I shall come back to the devotion to the Sacred Heart, but as Pope Pius XI places it in this context, I leave it here. But, I want to go on the section 13, the lines I highlighted.
12. And truly the spirit of expiation or reparation has always had the first and foremost place in the worship given to the Most Sacred Heart of Jesus, and nothing is more in keeping with the origin, the character, the power, and the distinctive practices of this form of devotion, as appears from the record of history and custom, as well as from the sacred liturgy and the acts of the Sovereign Pontiffs. For when Christ manifested Himself to Margaret Mary, and declared to her the infinitude of His love, at the same time, in the manner of a mourner, He complained that so many and such great injuries were done to Him by ungrateful men - and we would that these words in which He made this complaint were fixed in the minds of the faithful, and were never blotted out by oblivion: "Behold this Heart" - He said - "which has loved men so much and has loaded them with all benefits, and for this boundless love has had no return but neglect, and contumely, and this often from those who were bound by a debt and duty of a more special love." In order that these faults might be washed away, He then recommended several things to be done, and in particular the following as most pleasing to Himself, namely that men should approach the Altar with this purpose of expiating sin, making what is called a Communion of Reparation, - and that they should likewise make expiatory supplications and prayers, prolonged for a whole hour, - which is rightly called the "Holy Hour." These pious exercises have been approved by the Church and have also been enriched with copious indulgences.
13. But how can these rites of expiation bring solace now, when Christ is already reigning in the beatitude of Heaven? To this we may answer in some words of St. Augustine which are very apposite here, - "Give me one who loves, and he will understand what I say" (In Johannis evangelium, tract. XXVI, 4).
I shall come back to this theme of Christ in the Garden of Gethsemane, the Agony in the Garden, in a long post later, but here I want to emphasize that Christ already suffered for our sins, but that He, in the Garden, received some consolation from the Angel sent to Him, which the Pope states here, was the consolation WE created through reparation for our own sins and those of others.
Imagine, the Angel of the Agony bringing our mortifications, penances, sufferings to Christ in that hour? What a tremendous insight from this Pope.
For any one who has great love of God, if he will look back through the tract of past time may dwell in meditation on Christ, and see Him laboring for man, sorrowing, suffering the greatest hardships, "for us men and for our salvation," well-nigh worn out with sadness, with anguish, nay "bruised for our sins" (Isaias liii, 5), and healing us by His bruises. And the minds of the pious meditate on all these things the more truly, because the sins of men and their crimes committed in every age were the cause why Christ was delivered up to death, and now also they would of themselves bring death to Christ, joined with the same griefs and sorrows, since each several sin in its own way is held to renew the passion of Our Lord: "Crucifying again to themselves the Son of God, and making him a mockery" (Hebrews vi, 6).

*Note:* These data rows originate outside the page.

-- ==== Sys2Proof/Machine/Flags.lean ====
section
/-! DEFINITION. Status fields and registers that show other state: what a read of each register of the maps answers (R5 to R7, R15,
R24, R46, R47, R57, R170 to R175, R210, R211, R245 to R247, R269, R270, R331, R332, R386, R406, R451, R460). -/

namespace Sys2Proof.Machine

/-- A 64-bit mask over numbers from `lo` on. -/
def maskFrom (lo n : Nat) (p : Nat → Bool) : DWord := BitVec.ofNat 64 (maskOf n (fun i => p (lo + i)))

/-! ### Slices and queues (R46, R47, R51) -/

/-- SLM_SLICE_QERR. -/
def State.sliceQerr (s : State) (n : Nat) : DWord := maskFrom (64 * n) 64 (fun q => s.queueState q == 2)

/-- SLM_SLICE_STAT. -/
def State.sliceStat (s : State) (n : Nat) : DWord := setF (s.rd (.slmSliceStat n)) 26 16 (s.sliceInflight n)

/-- A doorbell reads back its accepted value, and zero while the queue is DISABLED. -/
def State.bell (s : State) (r : Reg) (q : Nat) : DWord := if s.queueState q = 0 then 0 else BitVec.ofNat 64 (s.fld r 15 0)

/-- SLM_PG_QINFO. -/
def State.pageInfo (s : State) (q : Nat) : DWord :=
  BitVec.ofNat 64 (s.fld (.qmgQErr q) 7 0 + s.fld (.qmgQErr q) 9 8 * 2 ^ 8 + s.fld (.qmgQErr q) 31 16 * 2 ^ 16
    + getF (s.rptHead q) 15 0 * 2 ^ 32 + getF (s.rptHead q) 31 31 * 2 ^ 48 + s.queueState q * 2 ^ 56)

/-- A register of a slice page. -/
def State.pageView (s : State) : Reg → DWord
  | .slmPgSqdb n i => s.bell (.qmgQSqTail (64 * n + i)) (64 * n + i)
  | .slmPgCqdb n i => s.bell (.qmgQCqHead (64 * n + i)) (64 * n + i)
  | .slmPgStatus n => setF (BitVec.ofNat 64 (s.sliceState n)) 26 16 (s.sliceInflight n)
  | .slmPgQerr n => s.sliceQerr n
  | .slmPgBootSeq _ => s.rd .genBootSeq
  | .slmPgQinfo n i => s.pageInfo (64 * n + i)
  | _ => 0

/-! ### Fabric (R170 to R175, R210, R211) -/

/-- A job runs on the tile. -/
def State.tileBusy (s : State) (t : Nat) : Bool := (s.tile t).running

/-- Shells of a pool that run a job. -/
def State.busyShells (s : State) (p : Nat) : List Nat := below 96 (fun sh => s.shellIn p sh && !(s.onUnit (.shell sh)).isEmpty)

/-- FAB_POOL_STAT. -/
def State.poolStat (s : State) (p : Nat) : DWord :=
  match s.poolRec p with
  | none => 0
  | some x =>
    let live := (below 96 (fun sh => s.shellIn p sh && s.shellState sh == 1)).length
    BitVec.ofNat 64 (live + (s.busyShells p).length * 2 ^ 8 + s.poolState x * 2 ^ 16)

/-- FAB_ISL_STAT. -/
def State.islStat (s : State) (n : Nat) : DWord := setF (s.rd (.fabIslStat n)) 19 8 (maskOf 12 (fun i => s.tileBusy (12 * n + i)))

/-- TIL_STAT: PC is shown to an attached debugger only; the wipe takes no time of the model (log 4). -/
def State.tilStat (s : State) (t : Nat) : DWord :=
  let x := s.tile t
  BitVec.ofNat 64 ((if x.running then 1 else 0) + (if x.halt.isSome then 2 else 0)
    + (if s.bit (.tilDbgCtrl t) 0 then x.pc % 8192 * 2 ^ 8 else 0))

/-- TIL_PATCH_STAT of tile `t`: zero until the patch in force has been loaded into it and read back (R207, R209). -/
def State.patchStat (s : State) (t : Nat) : DWord :=
  match s.boot.patch with
  | none => 0
  | some p =>
    if (s.tile t).patch = p.words.map leNat ∧ (s.tile t).matchTab = p.entries then
      BitVec.ofNat 64 (1 + p.copy % 2 * 2 + p.svn % 64 * 2 ^ 8 + p.version % 65536 * 2 ^ 16 + p.entries.length % 128 * 2 ^ 32
        + p.words.length % 2048 * 2 ^ 40)
    else 0

/-- A TIL_DBG register: zero unless the tile-debug right is in force. -/
def State.dbgView (s : State) (r : Reg) : DWord :=
  if !s.tileDebug then 0
  else match r with
    | .tilDbgStat t => setB (s.rd r) 0 (s.tile t).halt.isSome
    | .tilDbgRdata t => s.dbgRead t
    | _ => s.rd r

/-! ### Hash field, RDE, BNE (R245 to R247, R269, R270) -/

/-- Jobs resident in a partition. -/
def State.partJobs (s : State) (k : Nat) : Nat :=
  (s.jobs.filter (fun j => decide (j.phase ≠ .sealed) && (below 128 (s.inPart k)).any (fun c => decide (.hash c ∈ j.units) || decide (c ∈ j.gang)))).length

/-- HSF_PART_STAT. -/
def State.partStat (s : State) (k : Nat) : DWord :=
  let live (lo : Nat) := (below 64 (fun i => s.inPart k (lo + i) && decide ((s.hcore (lo + i)).state = .inService))).length
  BitVec.ofNat 64 (live 0 + live 64 * 2 ^ 8 + s.partJobs k * 2 ^ 16)

/-- HSF_SCTR_INFO: a cell is bound to a key also while a slot still names it after it was freed (R231). -/
def State.sctrInfo (s : State) : DWord :=
  let n := s.fld .hsfSctrSel 9 0
  let c := s.cell n
  BitVec.ofNat 64 (c.gen % 65536 + (if c.state = .used ∨ !(s.cellSlots n).isEmpty then 2 ^ 16 else 0) + (if c.rebuilding then 2 ^ 17 else 0)
    + (if c.writing.isSome then 2 ^ 18 else 0))

/-- A context's register as its owner, or another claimant, reads it: another sees STATE, BUSY, OWNER and its path's CMD_STATUS. -/
def State.rdeView (s : State) (c : Nat) (who : Claimant) (r : Reg) : DWord :=
  let mine := decide ((s.rdeOf c).owner = some who)
  match r with
  | .rdeStatus _ =>
    let v := setF (s.rd r) 15 8 (tget 0 who (s.rdeOf c).cmd)
    if mine then v else setF v 6 4 0
  | _ => if mine then s.rd r else 0

/-- BNE_CORE_STATE. -/
def State.coreStat (s : State) (c : Nat) : DWord :=
  setB (setB (s.rd (.bneCoreState c)) 3 (s.runningOn c).isSome) 4 ((s.onCore c).any (·.yielded))

/-- Fetched jobs that wait for a group. -/
def State.groupWaiting (s : State) (g : Nat) : Nat :=
  match s.poolRec (s.fld (.bneGrpCfg g) 4 0) with
  | some p => (s.jobs.filter (fun j => (s.waitingFor p j.slice).any (fun x => decide (x.id = j.id)))).length
  | none => 0

/-- BNE_GRP_STAT; zero for a group that does not exist. -/
def State.grpStat (s : State) (g : Nat) : DWord :=
  if !s.bit (.bneGrpCfg g) 7 then 0
  else
    let cores := below 8 (fun c => s.bit (.bneGrpCfg g) (8 + c))
    BitVec.ofNat 64 ((cores.filter (fun c => s.bneState c == 1)).length + (cores.filter (fun c => (s.runningOn c).isSome)).length * 2 ^ 8
      + min 1024 (s.groupWaiting g) * 2 ^ 16)

/-! ### Keys, mailbox, power (R331, R332, R460) -/

/-- KEY_STATE. -/
def State.keyStat (s : State) : DWord :=
  BitVec.ofNat 64 ((if s.bbram.epoch.isSome then 1 else 0) + s.bbram.vault.length * 2 ^ 8)

/-- The attribute word of a vault entry. -/
def State.vaultAttr (s : State) (e : Nat) : DWord := ((s.bbram.vault.find? (fun x => x.1 == e)).map (·.2.1)).getD 0

/-- MBX_RSP: zero unless DONE. -/
def State.mbxRspWord (s : State) (ch i : Nat) : DWord :=
  if s.mbxState ch = 3 then BitVec.ofNat 64 (leAt (tget [] ch s.mbx.rsp) (8 * i) 8) else 0

/-- Islands that are gated. -/
def State.gatedIslands (s : State) : Nat := maskOf 8 (fun n => s.fld (.fabIslStat n) 6 4 == 3)

/-- PWR_STATE: TRIM while an island is gated, STANDBY in STANDBY. -/
def State.pwrStat (s : State) : DWord :=
  let st := if s.devState = 4 then 2 else if s.gatedIslands = 0 then 0 else 1
  BitVec.ofNat 64 (st + s.gatedIslands * 2 ^ 8 + s.pcie.dstate * 2 ^ 16 + s.fld .pwrState 18 18 * 2 ^ 18)

/-- GEN_XING_QUIET: the domains a start has not brought up yet, those with a unit in reset (R15, R24), and DM2 while PERST_N holds the
link in reset (R441; log 37). -/
def State.quietView (s : State) : DWord :=
  BitVec.ofNat 64 (s.fld .genXingQuiet 17 0 ||| maskOf 14 (fun d =>
    if d < 4 then d == 2 && s.pcie.perst
    else if d < 12 then (List.range 12).any (fun i => s.tileInReset (12 * (d - 4) + i))
    else if d = 12 then (List.range 128).any (fun k => decide ((s.hcore k).state = .offline))
    else (List.range 8).any (fun c => s.bneState c == 2)))

/-! ### One register -/

/-- What a register shows, before its write-only and reserved bits are blanked. -/
def State.show (s : State) (r : Reg) : DWord :=
  match r with
  | .genXingQuiet => s.quietView
  | .slmSliceStat n => s.sliceStat n
  | .slmSliceQerr n => s.sliceQerr n
  | .slmPgSqdb n _ | .slmPgCqdb n _ | .slmPgStatus n | .slmPgQerr n | .slmPgBootSeq n | .slmPgQinfo n _ =>
    if s.pageOpen n then s.pageView r else 0
  | .qmgQRptHead q => s.rptHead q
  | .qmgQInflight q => BitVec.ofNat 64 (s.queueInflight q)
  | .fabInsvcLo => maskFrom 0 64 (fun t => s.tileState t == 1)
  | .fabInsvcHi => maskFrom 64 32 (fun t => s.tileState t == 1)
  | .fabSpareLo => maskFrom 0 64 (fun t => s.tileState t == 2)
  | .fabSpareHi => maskFrom 64 32 (fun t => s.tileState t == 2)
  | .fabRetiredLo => maskFrom 0 64 (fun t => s.tileState t == 4)
  | .fabRetiredHi => maskFrom 64 32 (fun t => s.tileState t == 4)
  | .fabIslStat n => s.islStat n
  | .fabPoolStat p => s.poolStat p
  | .tilStat t => s.tilStat t
  | .tilPatchStat t => s.patchStat t
  | .tilDbgCtrl _ | .tilDbgStat _ | .tilDbgBp0 _ | .tilDbgBp1 _ | .tilDbgWp _ | .tilDbgRsel _ | .tilDbgRdata _ => s.dbgView r
  | .hsfKcInsvc => maskFrom 0 64 (fun k => decide ((s.hcore k).state = .inService))
  | .hsfShcInsvc => maskFrom 64 64 (fun k => decide ((s.hcore k).state = .inService))
  | .hsfKcRetired => maskFrom 0 64 (fun k => decide ((s.hcore k).state = .retired))
  | .hsfShcRetired => maskFrom 64 64 (fun k => decide ((s.hcore k).state = .retired))
  | .hsfMemoUsed => BitVec.ofNat 64 s.memoUsed
  | .hsfSctrLimit => BitVec.ofNat 64 (s.cell (s.fld .hsfSctrSel 9 0)).limit
  | .hsfSctrNext => BitVec.ofNat 64 ((s.cell (s.fld .hsfSctrSel 9 0)).next.getD (s.cell (s.fld .hsfSctrSel 9 0)).limit)
  | .hsfSctrInfo => s.sctrInfo
  | .hsfSctrCapacity => BitVec.ofNat 64 (s.cell (s.fld .hsfSctrSel 9 0)).cap
  | .rngStatus => setF (s.rd .rngStatus) 17 8 s.poolBytes
  | .hsfPartStat k => s.partStat k
  | .hsfPartDone k => if s.bit (.hsfPartCfg k) 7 then s.rd r else 0
  | .rdeStatus c | .rdeMode c | .rdeKey c | .rdeLen c | .rdeCount c | .rdeMsgs c | .rdeResult c _ | .rdeCtxId c => s.rdeView c .manager r
  | .bneCoreState c => s.coreStat c
  | .bneCoreRes c => BitVec.ofNat 64 (s.resEntries c + s.resBytes c * 2 ^ 8)
  | .bneGrpStat g => s.grpStat g
  | .bneGrpDone g => if s.bit (.bneGrpCfg g) 7 then s.rd r else 0
  | .keyState => s.keyStat
  | .keyEpochId => BitVec.ofNat 64 ((s.bbram.epoch.map (·.2)).getD 0)
  | .keySlotAttr => (s.slotAt (s.fld .keySlotSel 16 0)).attr
  | .keyUsed => BitVec.ofNat 64 (s.slots.filter (fun e => e.2.filled)).length
  | .keyVaultMap => maskFrom 0 64 (fun e => s.bbram.vault.any (fun x => x.1 == e))
  | .keyVaultAttr => s.vaultAttr (s.fld .keyVaultSel 5 0)
  | .mbxRsp ch i => s.mbxRspWord ch i
  | .dbgStat => s.dbgStatReg
  | .pwrState => s.pwrStat
  | _ => s.rd r

/-- The bits of a register that a read returns (R6, R7). -/
def Reg.readable (r : Reg) (v : DWord) : DWord :=
  r.fields.foldl (fun a f => if f.acc = .wo then a else setF a f.hi f.lo (getF v f.hi f.lo)) 0

/-- What a read of a register answers. -/
def State.readReg (s : State) (r : Reg) : DWord := if s.hidden r then 0 else r.readable (s.show r)

/-- What a slice's window shows of a context's register (R247). -/
def State.readRde (s : State) (c n : Nat) (r : Reg) : DWord :=
  if s.rdePath c (.slice n) && !s.hidden r then r.readable (s.rdeView c (.slice n) r) else 0

end Sys2Proof.Machine
end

Now if, because of our sins also which were as yet in the future, but were foreseen, the soul of Christ became sorrowful unto death, it cannot be doubted that then, too, already He derived somewhat of solace from our reparation, which was likewise foreseen, when "there appeared to Him an angel from heaven" (Luke xxii, 43), in order that His Heart, oppressed with weariness and anguish, might find consolation. And so even now, in a wondrous yet true manner, we can and ought to console that Most Sacred Heart which is continually wounded by the sins of thankless men, since - as we also read in the sacred liturgy - Christ Himself, by the mouth of the Psalmist complains that He is forsaken by His friends: "My Heart hath expected reproach and misery, and I looked for one that would grieve together with me, but there was none: and for one that would comfort me, and I found none" (Psalm lxviii, 21).

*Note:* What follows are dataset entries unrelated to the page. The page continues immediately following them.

-- ==== Sys2Proof/Machine/Seal.lean ====
section
/-! DEFINITION. The seal: after it no fault of the engine's domain reaches the job (R16, R17, R34, R420). -/

namespace Sys2Proof.Machine

/-- Cycles of an operation on one BNE core (Table 07-1, R251): none where the table gives none. `k` is an RSA modulus in bytes; a
public RSA operation has the table's time with e = 65,537. -/
def opCycles (op set k words e : Nat) : Option Nat :=
  let of (l : List Nat) (i : Nat) : Option Nat := (l[i]?).bind (fun x => if x = 0 then none else some x)
  let rsa (l : List Nat) : Option Nat := if k = 256 then of l 0 else if k = 384 then of l 1 else if k = 512 then of l 2 else none
  match op with
  | 0x0801 => of [21000, 53200] (set - 1)
  | 0x0802 => of [24920, 62160, 154000] (set - 1)
  | 0x0803 => of [56000, 140000, 350000] (set - 1)
  | 0x0806 => of [49000, 123200] (set - 1)
  | 0x0901 => of [1680, 7000] (set - 1)
  | 0x0906 => of [18620, 84000] (set - 1)
  | 0x0902 => of [15960, 67200] (set - 3)
  | 0x0903 => of [42000, 182000] (set - 3)
  | 0x0A02 | 0x0A05 | 0x0A08 => rsa [140000, 471800, 1120000]
  | 0x0A03 | 0x0A04 | 0x0A09 => if e = 65537 then rsa [9338, 21000, 36400] else none
  | 0x0B01 => some (40 + 3 * words ^ 2)
  | 0x0B02 => some ((64 * words + 8) * (3 * words ^ 2 + 40))
  | 0x0B03 => some ((1024 + 64 * words) * words)
  | 0x1001 => of [1680, 53200] (set - 1)
  | 0x1002 => of [20300, 176400] (set - 1)
  | 0x1003 => of [18620, 123200] (set - 1)
  | _ => none

/-- The validation window of a SEC 1 point, by its first byte and length (Table 07-2). -/
def pointWindow (set : Nat) (bs : Bytes) : Nat :=
  let tag := leAt bs 0 1
  if tag ≠ 2 ∧ tag ≠ 3 ∧ tag ≠ 4 then 96 else if tag = 4 then pick [1400, 2520, 4480] set else pick [9800, 21000, 30800] set

/-- The validation window of a job on a BNE core (R253): the sum of its operands' windows. -/
def windowCycles (j : Job) : Nat :=
  let d := j.desc
  let set := pSet (dParam d)
  let raw := 96 + 8 * (set + 1)
  let rsa := 96 + rsaK j
  let inl := if pInline (dParam d) then rsa else 0
  match dOp d with
  | 0x0803 => if pInline (dParam d) then pointWindow set j.in2 else 0
  | 0x0806 | 0x0807 => pointWindow set j.in2
  | 0x0903 => pick [0, 0, 4200, 8400] set
  | 0x0A03 | 0x0A04 => inl
  | 0x0A05 | 0x0A08 => rsa
  | 0x0A09 => rsa + inl
  | 0x0B01 | 0x0B02 => 3 * raw
  | 0x0B03 => 2 * raw
  | 0x0B04 => raw
  | 0x1002 | 0x1003 => if set = 2 then pointWindow 2 (j.main.take 97) else 0
  | _ => 0

/-- A refusal that comes of the computation and not of step 6: no inverse (R128), an OAEP decoding that fails (R125). -/
def lateRefusal (j : Job) (r : Result) : Bool :=
  (dOp j.desc == 0x0B03 && r.detail == 1 + 256 * 7) || (dOp j.desc == 0x0A05 && r.detail == 1 + 256 * 8)

/-- Cycles a job, or the classical half of one, spent on its core: its window where step 6 refused it, else the operation's; none
where the spec fixes no number. The compatibility mode's wipe counts too (R252). -/
def State.jobCycles (s : State) (j : Job) (r : Option Result) : Option Nat :=
  let refused := (r.map (fun r => decide (0x10 ≤ r.status) && decide (r.status ≤ 0x12) && !lateRefusal j r)).getD false
  let e := if pInline (dParam j.desc) then leAt j.desc 96 8 else (rsaKey j.key).e
  let n := if refused || dOp j.desc == 0x0807 then some (windowCycles j)
    else opCycles (dOp j.desc) (pSet (dParam j.desc)) (rsaK j) (pSet (dParam j.desc) + 1) e
  n.map (· + (if s.bit (.slmSliceCtrl j.slice) 4 then 2048 else 0))

/-- What the counters of a unit record of a sealed job or half with result `r`: the core's jobs and cycles. -/
def State.countSealed (s : State) (u : JobUnit) (j : Job) (r : Option Result) : State :=
  match u with
  | .bne c _ =>
    let s := s.bump64 (.bneCoreJobs c)
    match s.jobCycles j r with
    | some n => s.moreCycles (.bneCoreBusy c) n
    | none => s.addCycles (.bneCoreBusy c)
  | .shell _ | .hash _ | .sc => s

/-- A unit's part of a job is sealed: the unit is free. -/
def State.sealUnit (s : State) (j : Job) (u : Option JobUnit) (r : Option Result) : State :=
  match u with
  | some u => (s.countSealed u j r).vacated j.slice u
  | none => s

/-- Seal a half of a hybrid job whose result stands (R18). -/
def State.sealHalf (s : State) (j : Nat) (pq : Bool) : State :=
  match s.job? j with
  | none => s
  | some x =>
    let h := if pq then x.pq else x.classical
    if h.phase ≠ .computed ∨ x.phase = .sealed then s
    else if x.suspect then s.retryHalf j pq false
    else
      (s.setJob j (fun y => if pq then { y with pq := { h with phase := .sealed } } else { y with classical := { h with phase := .sealed } })).sealUnit
        x h.unit h.result

/-- Seal a job whose result stands, or the halves of a hybrid job; nothing is sealed during a dip (R420). -/
def State.sealJob (s : State) (j : Nat) : State :=
  match s.job? j with
  | none => s
  | some x =>
    if s.tamper.dip.isSome then s
    else if x.phase = .computed then
      if x.suspect then s.retry j false
      else
        let s := s.setJob j (fun y => { y with phase := .sealed })
        (s.sealUnit x x.unit x.result).each (x.gang.map JobUnit.hash) (fun s u => s.vacated x.slice u)
    else if dClass x.desc = 0x10 then (s.sealHalf j true).sealHalf j false
    else s

/-- JOB_SEALED: the result of job `j` passes its checks and is sealed. -/
def execJobSealed (j : Nat) (s : State) : Answer := .next (s.departing (·.sealJob j))

end Sys2Proof.Machine
end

The forsaking of friends and family creates a horrible void, a pain in Christ, which one cannot imagine, as He is all Pure, all Good, all Innocent. Those who have been forsaken in their lives have experienced a smidgen of this great pain of Our Lord's.
But, this is not all the Pope tells us.
14. To this it may be added that the expiatory passion of Christ is renewed and in a manner continued and fulfilled in His mystical body, which is the Church. For, to use once more the words of St. Augustine, "Christ suffered whatever it behoved Him to suffer; now nothing is wanting of the measure of the sufferings. Therefore the sufferings were fulfilled, but in the head; there were yet remaining the sufferings of Christ in His body" (In Psalm lxxxvi). This, indeed, Our Lord Jesus Himself vouchsafed to explain when, speaking to Saul, "as yet breathing out threatenings and slaughter" (Acts ix, 1), He said, "I am Jesus whom thou persecutest" (Acts ix, 5), clearly signifying that when persecutions are stirred up against the Church, the Divine Head of the Church is Himself attacked and troubled. Rightly, therefore, does Christ, still suffering in His mystical body, desire to have us partakers of His expiation, and this is also demanded by our intimate union with Him, for since we are "the body of Christ and members of member" (1 Corinthians xii, 27), whatever the head suffers, all the members must suffer with it (Cf. 1 Corinthians xii, 26).
As it is obvious that we are now living in the Age of Martyrs, we can see how those who are tortured and killed join not only with Christ, but with us, as all members both suffer and rejoice in martyrdom. So, too, Christ suffered in Gethsemane and throughout His Passion and Death the pain of those who die for Him and the pain of those who torture and kill. Christ took all that suffering unto Himself.
So, where does this leave us and for whom are we doing reparation? This next section could have been written this morning..................
15. Now, how great is the necessity of this expiation or reparation, more especially in this our age, will be manifest to every one who, as we said at the outset, will examine the world, "seated in wickedness" (1 John v, 19), with his eyes and with his mind. For from all sides the cry of the peoples who are mourning comes up to us, and their princes or rulers have indeed stood up and met together in one against the Lord and against His Church (Cf. Psalm ii, 2). Throughout those regions indeed, we see that all rights both human and Divine are confounded. Churches are thrown down and overturned, religious men and sacred virgins are torn from their homes and are afflicted with abuse, with barbarities, with hunger and imprisonment; bands of boys and girls are snatched from the bosom of their mother the Church, and are induced to renounce Christ, to blaspheme and to attempt the worst crimes of lust; the whole Christian people, sadly disheartened and disrupted, are continually in danger of falling away from the faith, or of suffering the most cruel death. These things in truth are so sad that you might say that such events foreshadow and portend the "beginning of sorrows," that is to say of those that shall be brought by the man of sin, "who is lifted up above all that is called God or is worshipped" (2 Thessalonians ii, 4).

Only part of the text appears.